Нет-нет-нет, только не так! Не сейчас! Не с ним!!
Стрегон сжал челюсти и бегом помчался вдоль берега, до рези в глазах высматривая на воде знакомую вихрастую голову. Напряженно прислушиваясь и стараясь уловить даже слабый стон. Ведь чем Торк не шутит? Вдруг еще жив? Вдруг отнесло его подальше, хотя, конечно, мало шансов, что медведь выпустил свою добычу... но все-таки... вдруг еще дышит? У него там чудесный "нектар" в мешке остался, у нас с собой тоже немало полезных мазей припасено... травки, корешки редкие... выходим, вылечим, поднимем на ноги... или заказчика попросим помочь: тот наверняка сумеет задержать маленького проказника на этом свете, вопреки воле Ледяной Богини. Только бы был жив... только бы не захлебнулся и кровью не истек... только бы...
Стрегон вихрем промчался по краю обрыва, пару раз едва не сорвавшись в воду.
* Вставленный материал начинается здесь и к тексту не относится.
-- ==== Sys2Proof/WellFormed.lean ====
section
/-! DEFINITION. Well-formedness as decidable checks: of a request record (R70, R77), of an
instruction (R73, R75, R83 to R87) and of a configuration (R7, R254). -/

namespace Sys2Proof

/-- Every byte-string operand has length at most `IN_MAX` (R70, R77). -/
def Request.wf (r : Request) : Bool :=
  decide (r.inp.length ≤ Machine.inMax) && decide (r.aux.length ≤ Machine.inMax)
    && decide (r.rand.length ≤ Machine.inMax)

/-- Whether an operation code is reserved (R75): 0x00 and 0x0E .. 0xFF. -/
def reservedOp (op : Byte) : Bool := op == 0 || decide (0x0E ≤ op.toNat)

/-- A frame the parser can be handed and accept structurally (R83 to R87, R90), under a
configuration: its type nibble is of its class, its ciphertext is a positive number of whole
blocks with a 32-byte signature, or its body holds the two counter bytes; its stated `size` fits
two bytes and the whole frame is an operand (R77). -/
def Frame.wf (cfg : Cfg) : Frame → Bool
  | .encrypted _ mt ct sig =>
    Machine.encKind cfg mt && decide (16 ≤ ct.length) && decide (ct.length % 16 = 0)
      && decide (sig.length = 32) && decide (ct.length + 38 ≤ Machine.inMax)
  | .plain _ mt body =>
    !Machine.encKind cfg mt && decide (2 ≤ body.length) && decide (body.length + 6 ≤ Machine.inMax)

/-- Well-formed instructions: operands within `IN_MAX`, a reserved code for `ILLEGAL`, a
well-formed frame for a frame row. -/
def Instr.wf (cfg : Cfg) : Instr → Bool
  | .crc8 x => decide (x.length ≤ Machine.inMax)
  | .cmdLoad _ _ => true
  | .cmdSetf _ _ => true
  | .cmdGetf _ => true
  | .cmdFin => true
  | .cmdRd => true
  | .envBuild d => decide (d.length ≤ Machine.inMax)
  | .envDec x => decide (x.length ≤ Machine.inMax)
  | .frmEnc _ p r => decide (p.length ≤ Machine.inMax) && decide (r.length ≤ Machine.inMax)
  | .frmDec b => decide (b.length ≤ Machine.inMax)
  | .hsDerive y pk => decide (y.length ≤ Machine.inMax) && decide (pk.length ≤ Machine.inMax)
  | .sesDrop => true
  | .statRd => true
  | .illegal op => reservedOp op
  | .frameEncrypted pad mt ct sig => Frame.wf cfg (.encrypted pad mt ct sig)
  | .framePlain pad mt body => Frame.wf cfg (.plain pad mt body)

/-- A list of key and value pairs is a finite map: no key twice. -/
def distinctKeys {α : Type} : List (Half × α) → Bool
  | [] => true
  | (k, _) :: m => m.all (fun e => e.1 != k) && distinctKeys m

/-- A template of a kind (R7, R80): 12 ≤ L ≤ `CMD_MAX`, and the sequence byte lies below the
trailer. -/
def templateWf (seqOff : Option Nat) (t : Bytes) : Bool :=
  decide (12 ≤ t.length) && decide (t.length ≤ Machine.cmdMax)
    && (match seqOff with
        | none => true
        | some off => decide (off < t.length - 2))

/-- A kind (R7, R111). -/
def Kind.wf (k : Kind) : Bool :=
  distinctKeys k.templates && k.templates.all (fun e => templateWf k.seqOff e.2)

/-- A field's own shape (R7, R81): 1 ≤ w and s + w ≤ 8. -/
def Field.wf (f : Field) : Bool := decide (1 ≤ f.w) && decide (f.s + f.w ≤ 8)

/-- The field lies below the trailer of every command of the kind: `o` < L-2 for each of the kind's
templates (R7, R57, R254). -/
def fieldFits (f : Field) (k : Kind) : Bool := k.templates.all fun e => decide (f.o < e.2.length - 2)

/-- A kind whose commands can be enveloped: every template length is a multiple of 16 (R254, R271). -/
def Kind.envelopable (k : Kind) : Bool := k.templates.all fun e => decide (e.2.length % 16 = 0)

/-- What rules R7 and R254 demand of a configuration before any field is related to any kind: finite
maps, well-formed kinds and fields, distinct encrypted codes, and a handshake code that is neither.
It is all that the operations rely on, since rule R113 checks a field against the loaded command. -/
def Cfg.formed (c : Cfg) : Bool :=
  distinctKeys c.kinds && c.kinds.all (fun e => e.2.wf)
    && distinctKeys c.fields && c.fields.all (fun e => e.2.wf)
    && c.mtEncryptedRequest != c.mtEncryptedOther
    && !Machine.encKind c c.mtHandshakeRequest

/-- Configuration well-formedness (R7, R57, R254): formed, and every field offset below L-2 of every
template of every kind. The field table does not say which kinds a field applies to, so a field
applies to all of them (notes/assumptions/13.md). -/
def Cfg.wf (c : Cfg) : Bool :=
  c.formed && c.fields.all fun f => c.kinds.all fun k => fieldFits f.2 k.2

/-- Well-formedness for an instance that is to envelope the commands of the kinds `ks`: their template
lengths are multiples of 16 (R254, R271). -/
def Cfg.wfFor (c : Cfg) (ks : List Half) : Bool :=
  c.wf && ks.all fun a => (Machine.kindOf c a).all Kind.envelopable

end Sys2Proof
end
Настороженно оглядел один берег, другой (вдруг переплыли?!), но мокрых следов нигде не нашел. Затем ринулся ниже по течению, приближаясь к бурным порогам, издалека заприметил на той стороне какую-то плотную массу, зацепившуюся за острые каменные грани. С колотящимся сердцем метнулся туда и... как раз успел увидеть, как с обрыва, в потоке воды и разноцветных брызг, раскинув руки, как крылья, медленно падает хрупкая, хорошо узнаваемая фигурка.
- Белик! - Стрегон тихо застонал, когда мальчишка кувыркнулся в воздухе и сломанной куклой рухнул прямиком в бушующий водопад. Оттуда донесся тихий вскрик, заглушенный ревом воды, промелькнули светлые полотняные одежды, заляпанные на груди бурыми пятнами. Затем пацана снова развернуло в полете, и он с размаху ударился о камни внизу, мгновенно пропав в бурлящем водовороте.
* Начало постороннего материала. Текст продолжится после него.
-- ==== Sys2Proof/Tests/Slice0.lean ====
section
/-! SUPPORT. Tests: smoke tests of WellFormed, decodings written out from the tables of
spec/30_encoding.md, the known answers KA-1 to KA-7 and single-step vectors of
spec/95_test_vectors.md (each test names its vector), and, for each statement of Obligations.lean that
has hypotheses, a theorem `witness_<statement>` that meets them. -/

namespace Sys2Proof.Tests

open Sys2Proof.Machine

/-! ## States of the tests -/

/-- Right after reset of test configuration T0. -/
def s0 : State := State.resetWith t0

/-- The response an outcome carries. -/
def respOf : Host.Outcome State Fault Refusal → Option Response
  | .next t => t.resp
  | _ => none

/-- The fault of an outcome. -/
def faultOf : Host.Outcome State Fault Refusal → Option Fault
  | .fault f => some f
  | _ => none

/-- The next state of an outcome. -/
def nextOf : Host.Outcome State Fault Refusal → Option State
  | .next t => some t
  | _ => none

/-- The state an outcome carries, the given one where it carries none. -/
def stateOf (s : State) : Host.Outcome State Fault Refusal → State
  | .next t => t
  | _ => s

/-- The state after a step from `s` with the request `r` presented. -/
def after (r : Request) (s : State) : Host.Outcome State Fault Refusal :=
  step { s with pending := [.request r] }

/-- A request with no `AUX` and no `RAND`. -/
def req (op : Byte) (a b : Half) (inp : Bytes) : Request := ⟨op, a, b, inp, [], []⟩

/-- Key 20..3F valid, counters given (section 1 of 95_test_vectors.md). -/
def keyed (c r : Half) : State :=
  { s0 with tcpKey := keyOf (bytesFrom 0x20 32), keyValid := true, reqCnt := c, rspCnt := r }

/-- The T0 template loaded as kind `k` (0 is not sequenced, 1 is). -/
def loaded (k : Half) : State := loadTemplate k t0Template s0

/-- The loaded template of kind 0 with its trailer (V-CMD-2). -/
def final0 : State := stateOf s0 (execCmdFin (loaded 0))

/-- The frame of V-FRM-2. -/
def frame2 : Bytes :=
  [0x83, 0x70, 0x00, 0x2E, 0x20, 0x96,
   0x5C, 0x9C, 0x50, 0x46, 0x99, 0xF2, 0xBF, 0x83, 0x96, 0x2E, 0x1C, 0xAB, 0x97, 0x99, 0x0F, 0xCA,
   0x17, 0x86, 0x1F, 0xF9, 0x89, 0x52, 0x8B, 0xAD, 0xD1, 0x88, 0x1F, 0x16, 0xE2, 0xB6, 0xFF, 0x70,
   0x24, 0x4B, 0x20, 0x11, 0x74, 0x7D, 0xE7, 0x80, 0xDC, 0x95, 0xB9, 0xAD, 0x3D, 0x26, 0xB2, 0x56]

/-- The frame of V-FRM-21: correct signature, pad nibble 15, type 6. -/
def frame21 : Bytes :=
  [0x83, 0x70, 0x00, 0x2E, 0x20, 0xF6,
   0x5F, 0x1E, 0xDA, 0xF4, 0x43, 0x11, 0x7B, 0xCF, 0x54, 0x35, 0xD4, 0x7C, 0xDB, 0x68, 0x53, 0xA6,
   0x99, 0x1F, 0x62, 0x39, 0x4E, 0x58, 0x9F, 0xCC, 0x9B, 0x7A, 0x49, 0x2C, 0x1E, 0x43, 0xF6, 0x73,
   0x8E, 0x95, 0x08, 0x49, 0x05, 0xF4, 0xC9, 0x03, 0x33, 0xAB, 0xD5, 0xFA, 0x5A, 0x10, 0x9E, 0xC7]

/-- The frame of V-FRM-22: the same plaintext, pad nibble 14, type 3. -/
def frame22 : Bytes :=
  [0x83, 0x70, 0x00, 0x2E, 0x20, 0xE3,
   0x5F, 0x1E, 0xDA, 0xF4, 0x43, 0x11, 0x7B, 0xCF, 0x54, 0x35, 0xD4, 0x7C, 0xDB, 0x68, 0x53, 0xA6,
   0x24, 0x94, 0xBD, 0x00, 0xE1, 0xF4, 0x77, 0xF1, 0x60, 0x6B, 0x3D, 0xDE, 0x29, 0x27, 0x37, 0x44,
   0x9F, 0x1A, 0x53, 0x17, 0xC0, 0x5A, 0x8C, 0x58, 0x06, 0xB0, 0x25, 0xA8, 0x91, 0x16, 0xE7, 0x84]

/-- The pairing key of T0. -/
def pairKey : Bytes := bytesFrom 0x40 32

/-- The reply of V-HS-2. -/
def reply2 : Bytes :=
  [0x83, 0x70, 0x00, 0x40, 0x20, 0x01, 0x00, 0x00,
   0xAD, 0x91, 0xFD, 0xE3, 0x9D, 0x30, 0xA0, 0x5A, 0xC4, 0x3E, 0xDE, 0x24, 0x8B, 0x08, 0x97, 0xB7,
   0x57, 0x84, 0xC4, 0xA5, 0xBF, 0xC4, 0x74, 0xAF, 0xB0, 0xB0, 0x10, 0xE0, 0x11, 0xB8, 0xFB, 0x54,
   0xAA, 0x7B, 0xC0, 0x47, 0xC2, 0xA8, 0xA5, 0x9D, 0xE4, 0x42, 0x39, 0x60, 0x1F, 0x76, 0x5A, 0xB9,
   0x57, 0x53, 0x56, 0xB7, 0x8B, 0xAE, 0x0C, 0xED, 0x39, 0x99, 0x3E, 0x29, 0xDE, 0xE2, 0x96, 0x3B]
Стрегон на мгновение зажмурился.
- Господи...
Все плохо. Глупо. Нелепо. Все дико неправильно и совершенно невероятно. Потратить несколько недель на поиски, с трудом отыскать эту ниточку, терпеть всю дорогу насмешки и издевательства, кусать губы, смириться с неизбежным. Так странно столкнуться, смириться и теперь потерять этого ненормального, загадочного, совершенно непредсказуемого пацана?!
Какое-то время он стоял неподвижно, пережидая глухое отчаяние. Затем глубоко вздохнул, до боли прикусил губу и, кинув последний взгляд вниз, где из пенных волн медленно выплывало распластанное на воде тело, пошел искать подходящий спуск.
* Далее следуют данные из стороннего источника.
-- ==== Sys2Proof/Syntax.lean ====
section
/-!
DEFINITION. The instructions: one constructor per row of spec/opcode_table.json, the eight host commands (R67) and the 48
internal steps of the compression core (R74), and the five error codes a command can end with (R202).
-/

namespace Sys2Proof

/-- The error codes of R202 (code 0, `OK`, is no error). -/
inductive ErrCode where
  | illegalOp
  | reserved
  | ctxIndex
  | ctxState
  | framing
  deriving DecidableEq, Repr

/-- The instructions. `ctx` is the 4-bit CTX field (R61, R62); the byte strings are the operands of formats B and K (R63). -/
inductive Instr where
  /-- `INIT`, R161 -/
  | init (ctx : BitVec 4)
  /-- `UPDATE`, R162 -/
  | update (ctx : BitVec 4) (data : List Byte)
  /-- `FINISH`, R164 -/
  | finish (ctx : BitVec 4)
  /-- `DIGEST`, R180 -/
  | digest (data : List Byte)
  /-- `HMAC_INIT`, R186 -/
  | hmacInit (ctx : BitVec 4) (key : List Byte)
  /-- `HMAC_UPDATE`, R187 -/
  | hmacUpdate (ctx : BitVec 4) (data : List Byte)
  /-- `HMAC_FINISH`, R188 -/
  | hmacFinish (ctx : BitVec 4)
  /-- `HMAC`, R190 -/
  | hmac (key : List Byte) (data : List Byte)
  /-- `STEP 0`, R110 -/
  | step0
  /-- `STEP 1`, R111 -/
  | step1
  /-- `STEP 2`, R112 -/
  | step2
  /-- `STEP 3`, R113 -/
  | step3
  /-- `STEP 4`, R114 -/
  | step4
  /-- `STEP 5`, R115 -/
  | step5
  /-- `STEP 6`, R116 -/
  | step6
  /-- `STEP 7`, R117 -/
  | step7
  /-- `STEP 8`, R118 -/
  | step8
  /-- `STEP 9`, R119 -/
  | step9
  /-- `STEP 10`, R120 -/
  | step10
  /-- `STEP 11`, R121 -/
  | step11
  /-- `STEP 12`, R122 -/
  | step12
  /-- `STEP 13`, R123 -/
  | step13
  /-- `STEP 14`, R124 -/
  | step14
  /-- `STEP 15`, R125 -/
  | step15
  /-- `STEP 16`, R126 -/
  | step16
  /-- `STEP 17`, R127 -/
  | step17
  /-- `STEP 18`, R128 -/
  | step18
  /-- `STEP 19`, R129 -/
  | step19
  /-- `STEP 20`, R130 -/
  | step20
  /-- `STEP 21`, R131 -/
  | step21
  /-- `STEP 22`, R132 -/
  | step22
  /-- `STEP 23`, R133 -/
  | step23
  /-- `STEP 24`, R134 -/
  | step24
  /-- `STEP 25`, R135 -/
  | step25
  /-- `STEP 26`, R136 -/
  | step26
  /-- `STEP 27`, R137 -/
  | step27
  /-- `STEP 28`, R138 -/
  | step28
  /-- `STEP 29`, R139 -/
  | step29
  /-- `STEP 30`, R140 -/
  | step30
  /-- `STEP 31`, R141 -/
  | step31
  /-- `STEP 32`, R142 -/
  | step32
  /-- `STEP 33`, R143 -/
  | step33
  /-- `STEP 34`, R144 -/
  | step34
  /-- `STEP 35`, R145 -/
  | step35
  /-- `STEP 36`, R146 -/
  | step36
  /-- `STEP 37`, R147 -/
  | step37
  /-- `STEP 38`, R148 -/
  | step38
  /-- `STEP 39`, R149 -/
  | step39
  /-- `STEP 40`, R150 -/
  | step40
  /-- `STEP 41`, R151 -/
  | step41
  /-- `STEP 42`, R152 -/
  | step42
  /-- `STEP 43`, R153 -/
  | step43
  /-- `STEP 44`, R154 -/
  | step44
  /-- `STEP 45`, R155 -/
  | step45
  /-- `STEP 46`, R156 -/
  | step46
  /-- `STEP 47`, R157 -/
  | step47
  deriving DecidableEq, Repr

end Sys2Proof
end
Что ж, ничего не поделаешь. Но хотя бы похоронить по-хорошему надо. По-человечески, хоть и крови он нам попортил немало. Жаль, что так вышло. Жаль, что не получилось с ним поговорить, но... видно, судьба. Похоже, все-таки плохо учил Ходок своего малыша выживать в этих суровых местах. Зря отправил его одного. И зря доверил его хрупкую жизнь шестерым опытным, бывалым ветеранам, которые не сумели ее сохранить. Зря... все было зря.
Стрегон потратил почти полчаса, чтобы обойти водопад и отыскать для спуска приемлемую тропку. Неторопливо слез, цепляясь за жесткую траву и торчащие на склоне камни. Еще какое-то время ушло на то, чтобы найти проход к реке. С трудом его отыскав, полуэльф немного поколебался, но та другую сторону решил перебраться немного дальше, где река поспокойнее и посмирнее. И лишь тогда, когда отыщет тело. Спешить ему теперь незачем: с такой высоты да с теми ранами, что оставил медведь, нечего надеяться на какие-то шансы для пацана. Косолапого он тоже не опасался: его явно швырнуло на камни еще раньше, чем Белика, поскольку наверху его туши нигде не виднелось, а на тот берег зверь точно не выходил. Значит, кувырнулся с обрыва вместе с мальчишкой и вряд ли еще когда сможет безнаказанно нападать на беззащитных детей.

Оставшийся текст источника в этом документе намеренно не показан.